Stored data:
<<<<
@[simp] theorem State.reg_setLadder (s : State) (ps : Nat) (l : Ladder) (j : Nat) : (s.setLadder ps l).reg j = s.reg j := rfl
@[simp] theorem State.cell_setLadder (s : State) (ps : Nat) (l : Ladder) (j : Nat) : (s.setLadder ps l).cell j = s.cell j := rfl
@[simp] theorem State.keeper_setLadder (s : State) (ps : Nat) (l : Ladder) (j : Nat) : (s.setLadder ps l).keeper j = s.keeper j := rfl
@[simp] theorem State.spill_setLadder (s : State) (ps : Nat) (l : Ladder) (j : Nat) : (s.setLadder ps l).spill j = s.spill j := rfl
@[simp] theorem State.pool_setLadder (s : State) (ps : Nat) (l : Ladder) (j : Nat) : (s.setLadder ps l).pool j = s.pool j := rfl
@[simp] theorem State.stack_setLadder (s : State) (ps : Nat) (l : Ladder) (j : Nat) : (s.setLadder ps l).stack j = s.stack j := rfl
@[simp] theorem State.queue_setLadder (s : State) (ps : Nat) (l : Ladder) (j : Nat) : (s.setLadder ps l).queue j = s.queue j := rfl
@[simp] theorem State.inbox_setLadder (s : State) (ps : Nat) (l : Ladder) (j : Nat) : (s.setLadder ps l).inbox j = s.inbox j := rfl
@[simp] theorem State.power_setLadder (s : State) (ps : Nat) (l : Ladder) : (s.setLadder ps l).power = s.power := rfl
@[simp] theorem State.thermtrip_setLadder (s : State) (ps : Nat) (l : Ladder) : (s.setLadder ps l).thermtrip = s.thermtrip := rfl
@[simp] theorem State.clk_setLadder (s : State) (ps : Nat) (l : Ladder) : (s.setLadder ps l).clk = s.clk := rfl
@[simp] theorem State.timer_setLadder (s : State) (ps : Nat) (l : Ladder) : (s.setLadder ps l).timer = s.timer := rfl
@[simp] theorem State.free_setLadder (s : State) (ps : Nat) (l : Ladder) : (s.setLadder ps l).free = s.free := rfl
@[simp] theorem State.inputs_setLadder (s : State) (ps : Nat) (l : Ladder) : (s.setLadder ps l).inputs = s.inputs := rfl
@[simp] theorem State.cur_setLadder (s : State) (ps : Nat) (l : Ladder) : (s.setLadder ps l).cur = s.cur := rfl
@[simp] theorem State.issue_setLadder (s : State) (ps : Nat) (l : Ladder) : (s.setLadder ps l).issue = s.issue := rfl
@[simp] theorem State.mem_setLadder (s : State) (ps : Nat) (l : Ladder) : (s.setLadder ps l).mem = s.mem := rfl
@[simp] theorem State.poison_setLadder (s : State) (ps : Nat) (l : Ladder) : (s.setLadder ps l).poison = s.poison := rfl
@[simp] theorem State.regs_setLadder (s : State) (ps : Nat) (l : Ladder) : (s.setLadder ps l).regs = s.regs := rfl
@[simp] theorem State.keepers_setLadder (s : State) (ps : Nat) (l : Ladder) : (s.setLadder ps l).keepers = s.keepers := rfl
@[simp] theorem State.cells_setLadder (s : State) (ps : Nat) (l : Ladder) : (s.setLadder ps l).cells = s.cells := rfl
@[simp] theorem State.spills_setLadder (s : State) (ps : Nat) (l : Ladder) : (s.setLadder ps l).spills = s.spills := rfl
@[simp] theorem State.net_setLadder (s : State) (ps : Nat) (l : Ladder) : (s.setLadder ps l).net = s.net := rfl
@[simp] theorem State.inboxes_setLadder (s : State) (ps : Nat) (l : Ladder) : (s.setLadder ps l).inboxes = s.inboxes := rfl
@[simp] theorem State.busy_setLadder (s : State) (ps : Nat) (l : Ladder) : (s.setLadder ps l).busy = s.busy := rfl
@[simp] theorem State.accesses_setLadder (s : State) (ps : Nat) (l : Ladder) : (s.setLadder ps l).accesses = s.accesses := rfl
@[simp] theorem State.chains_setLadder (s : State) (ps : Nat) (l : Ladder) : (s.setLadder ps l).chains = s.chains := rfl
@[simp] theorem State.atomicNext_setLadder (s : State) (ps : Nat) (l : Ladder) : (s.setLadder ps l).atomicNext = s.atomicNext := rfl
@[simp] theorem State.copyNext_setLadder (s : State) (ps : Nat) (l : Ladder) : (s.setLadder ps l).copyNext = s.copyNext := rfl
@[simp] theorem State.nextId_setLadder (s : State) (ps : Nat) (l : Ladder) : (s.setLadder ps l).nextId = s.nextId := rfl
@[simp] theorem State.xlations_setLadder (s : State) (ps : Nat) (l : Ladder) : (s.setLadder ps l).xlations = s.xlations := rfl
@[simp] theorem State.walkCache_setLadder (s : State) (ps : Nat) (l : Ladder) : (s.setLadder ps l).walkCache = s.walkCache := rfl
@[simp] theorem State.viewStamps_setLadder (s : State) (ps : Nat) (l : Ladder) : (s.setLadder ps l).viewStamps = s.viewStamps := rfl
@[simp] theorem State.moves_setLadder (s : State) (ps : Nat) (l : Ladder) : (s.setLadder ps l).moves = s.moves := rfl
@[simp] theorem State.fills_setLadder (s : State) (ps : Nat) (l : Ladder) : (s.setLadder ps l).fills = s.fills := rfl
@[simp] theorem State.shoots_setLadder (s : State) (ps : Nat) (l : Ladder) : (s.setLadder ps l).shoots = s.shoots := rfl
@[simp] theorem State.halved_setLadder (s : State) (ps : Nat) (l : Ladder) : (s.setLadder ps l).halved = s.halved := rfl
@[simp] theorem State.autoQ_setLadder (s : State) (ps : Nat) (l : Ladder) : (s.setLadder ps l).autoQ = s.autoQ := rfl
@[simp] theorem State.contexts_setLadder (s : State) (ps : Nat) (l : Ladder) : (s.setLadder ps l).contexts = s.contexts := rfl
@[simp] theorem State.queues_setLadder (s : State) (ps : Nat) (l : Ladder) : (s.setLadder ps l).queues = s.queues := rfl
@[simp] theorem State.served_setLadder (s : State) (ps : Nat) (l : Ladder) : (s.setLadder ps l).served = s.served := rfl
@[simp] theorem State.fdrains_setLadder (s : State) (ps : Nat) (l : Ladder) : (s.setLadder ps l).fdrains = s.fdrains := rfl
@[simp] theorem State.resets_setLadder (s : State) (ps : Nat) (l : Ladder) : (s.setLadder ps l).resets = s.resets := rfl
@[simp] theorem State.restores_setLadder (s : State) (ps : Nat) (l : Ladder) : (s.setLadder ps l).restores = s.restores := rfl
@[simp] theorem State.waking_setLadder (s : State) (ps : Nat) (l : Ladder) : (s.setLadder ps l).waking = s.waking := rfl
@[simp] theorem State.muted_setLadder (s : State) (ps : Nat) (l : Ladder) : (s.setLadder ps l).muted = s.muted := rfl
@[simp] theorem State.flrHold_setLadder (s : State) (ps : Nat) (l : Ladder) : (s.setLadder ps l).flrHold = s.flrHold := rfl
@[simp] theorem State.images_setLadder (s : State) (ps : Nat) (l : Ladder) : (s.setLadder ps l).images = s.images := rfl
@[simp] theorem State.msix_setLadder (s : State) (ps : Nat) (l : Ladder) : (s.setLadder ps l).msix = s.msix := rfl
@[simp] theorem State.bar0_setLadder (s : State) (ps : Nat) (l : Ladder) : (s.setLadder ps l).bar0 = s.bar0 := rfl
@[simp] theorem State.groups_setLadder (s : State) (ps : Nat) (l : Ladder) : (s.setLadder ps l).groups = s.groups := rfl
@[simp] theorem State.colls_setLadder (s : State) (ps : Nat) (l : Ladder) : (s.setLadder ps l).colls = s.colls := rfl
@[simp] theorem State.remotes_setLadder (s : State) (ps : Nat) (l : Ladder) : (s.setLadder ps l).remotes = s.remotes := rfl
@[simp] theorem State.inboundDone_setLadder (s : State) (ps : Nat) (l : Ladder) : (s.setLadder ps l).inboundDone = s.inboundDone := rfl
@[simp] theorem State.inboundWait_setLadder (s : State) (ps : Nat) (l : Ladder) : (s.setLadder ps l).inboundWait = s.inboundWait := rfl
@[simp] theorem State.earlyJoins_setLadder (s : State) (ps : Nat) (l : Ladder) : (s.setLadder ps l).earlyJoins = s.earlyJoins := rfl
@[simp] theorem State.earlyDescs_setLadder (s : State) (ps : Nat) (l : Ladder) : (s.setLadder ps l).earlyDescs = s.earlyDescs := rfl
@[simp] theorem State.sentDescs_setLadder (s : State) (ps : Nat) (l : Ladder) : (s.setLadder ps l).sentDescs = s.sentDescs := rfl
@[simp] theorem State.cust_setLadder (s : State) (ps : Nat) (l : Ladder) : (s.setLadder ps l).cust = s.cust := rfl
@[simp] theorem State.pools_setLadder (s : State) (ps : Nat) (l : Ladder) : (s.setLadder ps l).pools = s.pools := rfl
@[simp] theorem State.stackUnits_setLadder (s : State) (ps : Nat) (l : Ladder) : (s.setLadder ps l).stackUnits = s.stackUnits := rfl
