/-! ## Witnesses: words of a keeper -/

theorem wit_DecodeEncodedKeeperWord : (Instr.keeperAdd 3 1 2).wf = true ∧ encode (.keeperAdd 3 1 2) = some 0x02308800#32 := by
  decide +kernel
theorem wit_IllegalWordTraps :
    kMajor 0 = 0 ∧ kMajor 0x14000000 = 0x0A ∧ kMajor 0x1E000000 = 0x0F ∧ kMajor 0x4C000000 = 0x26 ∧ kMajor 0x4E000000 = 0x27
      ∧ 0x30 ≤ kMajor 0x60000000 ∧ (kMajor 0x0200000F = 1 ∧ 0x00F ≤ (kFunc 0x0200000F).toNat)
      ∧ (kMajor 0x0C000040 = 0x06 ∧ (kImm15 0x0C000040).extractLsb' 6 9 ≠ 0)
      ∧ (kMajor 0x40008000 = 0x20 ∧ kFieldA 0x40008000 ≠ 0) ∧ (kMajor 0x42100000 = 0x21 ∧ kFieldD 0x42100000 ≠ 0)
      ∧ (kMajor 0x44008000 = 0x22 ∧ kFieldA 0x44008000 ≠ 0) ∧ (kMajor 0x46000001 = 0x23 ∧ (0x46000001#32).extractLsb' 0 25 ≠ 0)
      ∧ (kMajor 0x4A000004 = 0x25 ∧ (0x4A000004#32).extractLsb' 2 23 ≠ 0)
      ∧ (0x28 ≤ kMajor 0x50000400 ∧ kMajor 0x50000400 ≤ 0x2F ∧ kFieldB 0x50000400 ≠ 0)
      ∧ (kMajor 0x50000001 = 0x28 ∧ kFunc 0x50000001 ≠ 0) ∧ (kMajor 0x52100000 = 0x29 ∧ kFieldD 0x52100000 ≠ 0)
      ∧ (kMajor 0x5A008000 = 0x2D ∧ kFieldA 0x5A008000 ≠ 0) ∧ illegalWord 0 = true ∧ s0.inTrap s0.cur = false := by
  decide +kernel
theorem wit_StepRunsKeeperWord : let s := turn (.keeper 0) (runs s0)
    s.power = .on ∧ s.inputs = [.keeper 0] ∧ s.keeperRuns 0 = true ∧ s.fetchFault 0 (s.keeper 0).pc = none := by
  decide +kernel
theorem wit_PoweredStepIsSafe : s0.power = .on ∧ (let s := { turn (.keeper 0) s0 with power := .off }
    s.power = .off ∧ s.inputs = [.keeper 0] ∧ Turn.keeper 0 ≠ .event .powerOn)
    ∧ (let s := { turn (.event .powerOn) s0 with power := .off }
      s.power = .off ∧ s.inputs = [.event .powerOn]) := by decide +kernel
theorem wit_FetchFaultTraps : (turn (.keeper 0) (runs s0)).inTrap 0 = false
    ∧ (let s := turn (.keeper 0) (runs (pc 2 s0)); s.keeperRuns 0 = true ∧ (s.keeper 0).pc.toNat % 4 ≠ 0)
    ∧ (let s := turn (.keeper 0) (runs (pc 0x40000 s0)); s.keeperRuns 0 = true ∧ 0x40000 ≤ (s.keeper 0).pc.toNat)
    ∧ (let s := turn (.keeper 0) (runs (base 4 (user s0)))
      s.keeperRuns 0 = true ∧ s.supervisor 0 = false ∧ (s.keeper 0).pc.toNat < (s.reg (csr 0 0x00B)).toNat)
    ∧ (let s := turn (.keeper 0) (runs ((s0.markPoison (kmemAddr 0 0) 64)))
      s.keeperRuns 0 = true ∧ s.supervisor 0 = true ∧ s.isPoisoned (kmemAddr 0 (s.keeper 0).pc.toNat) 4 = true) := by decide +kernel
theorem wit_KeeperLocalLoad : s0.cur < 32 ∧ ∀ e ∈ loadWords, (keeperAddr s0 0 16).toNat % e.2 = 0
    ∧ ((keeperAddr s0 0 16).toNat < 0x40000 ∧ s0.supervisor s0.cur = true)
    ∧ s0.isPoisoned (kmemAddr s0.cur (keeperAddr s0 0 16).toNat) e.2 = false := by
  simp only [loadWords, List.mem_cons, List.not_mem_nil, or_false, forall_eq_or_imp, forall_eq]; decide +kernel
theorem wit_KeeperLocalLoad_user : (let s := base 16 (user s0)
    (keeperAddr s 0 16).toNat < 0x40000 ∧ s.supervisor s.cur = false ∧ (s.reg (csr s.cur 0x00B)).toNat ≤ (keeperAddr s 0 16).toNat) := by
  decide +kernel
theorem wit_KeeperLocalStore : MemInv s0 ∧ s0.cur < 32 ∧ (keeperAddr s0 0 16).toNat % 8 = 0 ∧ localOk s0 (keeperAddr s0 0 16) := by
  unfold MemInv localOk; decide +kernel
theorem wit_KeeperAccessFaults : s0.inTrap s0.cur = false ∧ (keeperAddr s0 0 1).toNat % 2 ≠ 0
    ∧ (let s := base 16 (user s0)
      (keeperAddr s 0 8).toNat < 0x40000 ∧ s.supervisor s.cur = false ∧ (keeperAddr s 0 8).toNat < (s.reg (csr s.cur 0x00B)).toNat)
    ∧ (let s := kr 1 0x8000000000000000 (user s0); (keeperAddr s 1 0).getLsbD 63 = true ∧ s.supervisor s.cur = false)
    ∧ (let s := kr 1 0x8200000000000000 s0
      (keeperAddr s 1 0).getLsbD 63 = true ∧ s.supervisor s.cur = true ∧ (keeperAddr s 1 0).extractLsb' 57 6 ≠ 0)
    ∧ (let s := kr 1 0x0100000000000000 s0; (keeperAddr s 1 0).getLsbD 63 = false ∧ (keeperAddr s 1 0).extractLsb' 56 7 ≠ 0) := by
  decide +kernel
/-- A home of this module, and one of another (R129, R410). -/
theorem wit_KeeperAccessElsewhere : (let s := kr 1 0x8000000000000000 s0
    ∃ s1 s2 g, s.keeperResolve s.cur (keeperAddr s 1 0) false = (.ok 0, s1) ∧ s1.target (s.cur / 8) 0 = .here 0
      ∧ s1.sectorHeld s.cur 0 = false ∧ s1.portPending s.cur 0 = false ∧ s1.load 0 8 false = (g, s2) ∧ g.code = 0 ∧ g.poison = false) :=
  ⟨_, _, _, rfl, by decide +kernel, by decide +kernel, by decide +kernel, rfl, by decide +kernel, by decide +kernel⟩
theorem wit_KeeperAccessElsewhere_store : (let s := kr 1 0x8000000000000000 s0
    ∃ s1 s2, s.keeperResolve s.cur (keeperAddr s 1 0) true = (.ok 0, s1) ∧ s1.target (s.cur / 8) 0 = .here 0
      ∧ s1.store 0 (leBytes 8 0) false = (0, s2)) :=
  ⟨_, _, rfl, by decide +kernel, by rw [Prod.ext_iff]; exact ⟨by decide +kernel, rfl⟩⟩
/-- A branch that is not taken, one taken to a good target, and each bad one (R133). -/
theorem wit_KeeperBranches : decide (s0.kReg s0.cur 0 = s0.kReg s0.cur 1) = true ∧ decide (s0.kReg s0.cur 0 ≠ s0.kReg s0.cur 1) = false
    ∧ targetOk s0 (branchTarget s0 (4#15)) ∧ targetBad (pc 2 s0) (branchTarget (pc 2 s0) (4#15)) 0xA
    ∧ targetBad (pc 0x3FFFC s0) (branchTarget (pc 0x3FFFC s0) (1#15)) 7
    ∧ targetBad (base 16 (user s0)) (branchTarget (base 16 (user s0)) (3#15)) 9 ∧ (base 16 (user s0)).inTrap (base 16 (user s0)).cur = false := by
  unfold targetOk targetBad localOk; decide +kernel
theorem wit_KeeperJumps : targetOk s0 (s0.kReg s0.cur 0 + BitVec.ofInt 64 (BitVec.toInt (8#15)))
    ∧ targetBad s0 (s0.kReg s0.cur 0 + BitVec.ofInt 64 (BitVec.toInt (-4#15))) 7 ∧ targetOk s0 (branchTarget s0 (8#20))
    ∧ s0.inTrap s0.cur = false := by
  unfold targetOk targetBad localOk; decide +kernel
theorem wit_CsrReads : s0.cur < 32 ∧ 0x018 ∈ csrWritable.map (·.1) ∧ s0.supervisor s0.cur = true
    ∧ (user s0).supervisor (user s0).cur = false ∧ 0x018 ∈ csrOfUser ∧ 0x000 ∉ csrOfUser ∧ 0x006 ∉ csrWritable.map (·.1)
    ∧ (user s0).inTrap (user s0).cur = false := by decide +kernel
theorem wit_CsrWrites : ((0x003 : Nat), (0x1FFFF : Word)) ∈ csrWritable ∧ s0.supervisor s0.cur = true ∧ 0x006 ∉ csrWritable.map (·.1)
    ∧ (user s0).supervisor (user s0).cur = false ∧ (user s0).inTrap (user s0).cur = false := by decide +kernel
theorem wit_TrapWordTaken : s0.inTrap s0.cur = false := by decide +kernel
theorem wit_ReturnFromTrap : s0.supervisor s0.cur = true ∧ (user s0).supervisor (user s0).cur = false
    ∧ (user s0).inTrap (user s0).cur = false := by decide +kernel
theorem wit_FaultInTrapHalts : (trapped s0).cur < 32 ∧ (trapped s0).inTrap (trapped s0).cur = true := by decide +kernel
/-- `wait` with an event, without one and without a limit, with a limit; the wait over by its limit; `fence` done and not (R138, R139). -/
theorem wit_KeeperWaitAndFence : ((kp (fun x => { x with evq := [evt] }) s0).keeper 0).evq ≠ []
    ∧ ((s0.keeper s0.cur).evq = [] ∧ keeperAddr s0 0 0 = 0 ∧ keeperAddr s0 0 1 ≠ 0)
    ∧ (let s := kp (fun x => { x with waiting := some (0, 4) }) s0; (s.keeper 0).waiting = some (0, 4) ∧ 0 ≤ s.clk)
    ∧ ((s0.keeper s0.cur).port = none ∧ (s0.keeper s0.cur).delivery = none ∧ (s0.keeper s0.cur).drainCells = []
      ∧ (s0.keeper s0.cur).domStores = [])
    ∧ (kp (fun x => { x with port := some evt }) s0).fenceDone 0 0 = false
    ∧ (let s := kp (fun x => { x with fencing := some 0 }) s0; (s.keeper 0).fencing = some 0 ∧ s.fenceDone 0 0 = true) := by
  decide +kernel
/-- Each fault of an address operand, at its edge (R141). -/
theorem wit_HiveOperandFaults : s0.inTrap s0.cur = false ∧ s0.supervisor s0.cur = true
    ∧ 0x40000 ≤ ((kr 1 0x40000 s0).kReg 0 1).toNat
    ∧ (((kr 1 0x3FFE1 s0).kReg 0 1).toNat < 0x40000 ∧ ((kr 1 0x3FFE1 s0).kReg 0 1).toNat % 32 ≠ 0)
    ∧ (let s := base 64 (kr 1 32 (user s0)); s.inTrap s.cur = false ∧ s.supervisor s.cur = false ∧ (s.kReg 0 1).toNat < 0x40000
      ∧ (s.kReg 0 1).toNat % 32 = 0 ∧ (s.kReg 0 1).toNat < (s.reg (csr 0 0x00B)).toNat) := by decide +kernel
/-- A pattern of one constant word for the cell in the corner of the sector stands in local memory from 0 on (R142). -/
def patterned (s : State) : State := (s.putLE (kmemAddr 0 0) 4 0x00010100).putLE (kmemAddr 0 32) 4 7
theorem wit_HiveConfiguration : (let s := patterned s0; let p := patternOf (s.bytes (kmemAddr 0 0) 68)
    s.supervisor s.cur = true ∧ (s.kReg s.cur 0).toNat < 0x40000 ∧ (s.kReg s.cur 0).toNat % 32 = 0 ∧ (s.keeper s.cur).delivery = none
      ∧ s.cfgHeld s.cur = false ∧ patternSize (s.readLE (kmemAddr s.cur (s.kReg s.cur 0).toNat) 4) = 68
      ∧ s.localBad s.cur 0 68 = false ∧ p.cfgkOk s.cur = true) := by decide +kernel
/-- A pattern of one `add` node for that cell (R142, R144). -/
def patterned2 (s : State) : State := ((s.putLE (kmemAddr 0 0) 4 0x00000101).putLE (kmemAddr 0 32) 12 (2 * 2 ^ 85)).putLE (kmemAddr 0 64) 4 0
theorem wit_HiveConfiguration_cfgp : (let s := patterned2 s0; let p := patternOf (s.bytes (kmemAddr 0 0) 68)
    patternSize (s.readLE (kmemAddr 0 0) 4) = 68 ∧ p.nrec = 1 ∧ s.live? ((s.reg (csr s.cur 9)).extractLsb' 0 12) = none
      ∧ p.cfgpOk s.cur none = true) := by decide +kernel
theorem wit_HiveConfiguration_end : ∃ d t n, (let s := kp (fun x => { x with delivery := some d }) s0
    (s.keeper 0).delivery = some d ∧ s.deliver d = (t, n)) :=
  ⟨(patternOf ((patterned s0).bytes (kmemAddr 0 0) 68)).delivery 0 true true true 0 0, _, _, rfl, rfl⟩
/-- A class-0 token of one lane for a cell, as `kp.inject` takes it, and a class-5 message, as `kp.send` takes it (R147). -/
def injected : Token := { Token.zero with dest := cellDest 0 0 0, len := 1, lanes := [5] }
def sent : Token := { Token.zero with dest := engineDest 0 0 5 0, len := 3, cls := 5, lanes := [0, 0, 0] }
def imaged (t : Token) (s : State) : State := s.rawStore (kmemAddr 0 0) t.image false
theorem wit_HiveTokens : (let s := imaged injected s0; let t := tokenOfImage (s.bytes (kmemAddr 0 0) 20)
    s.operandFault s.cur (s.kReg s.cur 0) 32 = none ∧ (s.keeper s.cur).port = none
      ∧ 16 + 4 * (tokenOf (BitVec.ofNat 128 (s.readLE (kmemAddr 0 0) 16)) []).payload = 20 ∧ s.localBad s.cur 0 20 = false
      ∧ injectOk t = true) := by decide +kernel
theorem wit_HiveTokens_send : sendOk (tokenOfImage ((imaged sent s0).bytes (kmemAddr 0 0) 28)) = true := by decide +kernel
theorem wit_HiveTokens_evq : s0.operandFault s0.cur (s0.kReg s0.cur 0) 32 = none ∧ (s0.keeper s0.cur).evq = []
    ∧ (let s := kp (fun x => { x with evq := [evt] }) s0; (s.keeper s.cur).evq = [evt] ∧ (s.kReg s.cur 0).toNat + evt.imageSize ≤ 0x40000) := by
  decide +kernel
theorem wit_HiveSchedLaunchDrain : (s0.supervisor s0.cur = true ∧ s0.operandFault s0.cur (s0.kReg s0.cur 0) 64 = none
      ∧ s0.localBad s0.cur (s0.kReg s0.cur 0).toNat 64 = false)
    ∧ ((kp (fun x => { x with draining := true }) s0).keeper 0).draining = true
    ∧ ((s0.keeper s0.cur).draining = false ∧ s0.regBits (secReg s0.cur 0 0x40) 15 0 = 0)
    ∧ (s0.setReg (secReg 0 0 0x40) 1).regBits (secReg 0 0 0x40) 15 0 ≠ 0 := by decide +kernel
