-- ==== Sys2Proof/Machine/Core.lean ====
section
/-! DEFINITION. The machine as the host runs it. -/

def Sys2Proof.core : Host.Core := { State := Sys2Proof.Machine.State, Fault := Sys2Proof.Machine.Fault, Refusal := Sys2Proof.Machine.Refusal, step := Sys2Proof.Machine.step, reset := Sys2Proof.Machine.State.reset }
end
>>>>
Task objective:
Only the count is needed: the number of lines in the data that include the word "isPoisoned".

Result of the task:
2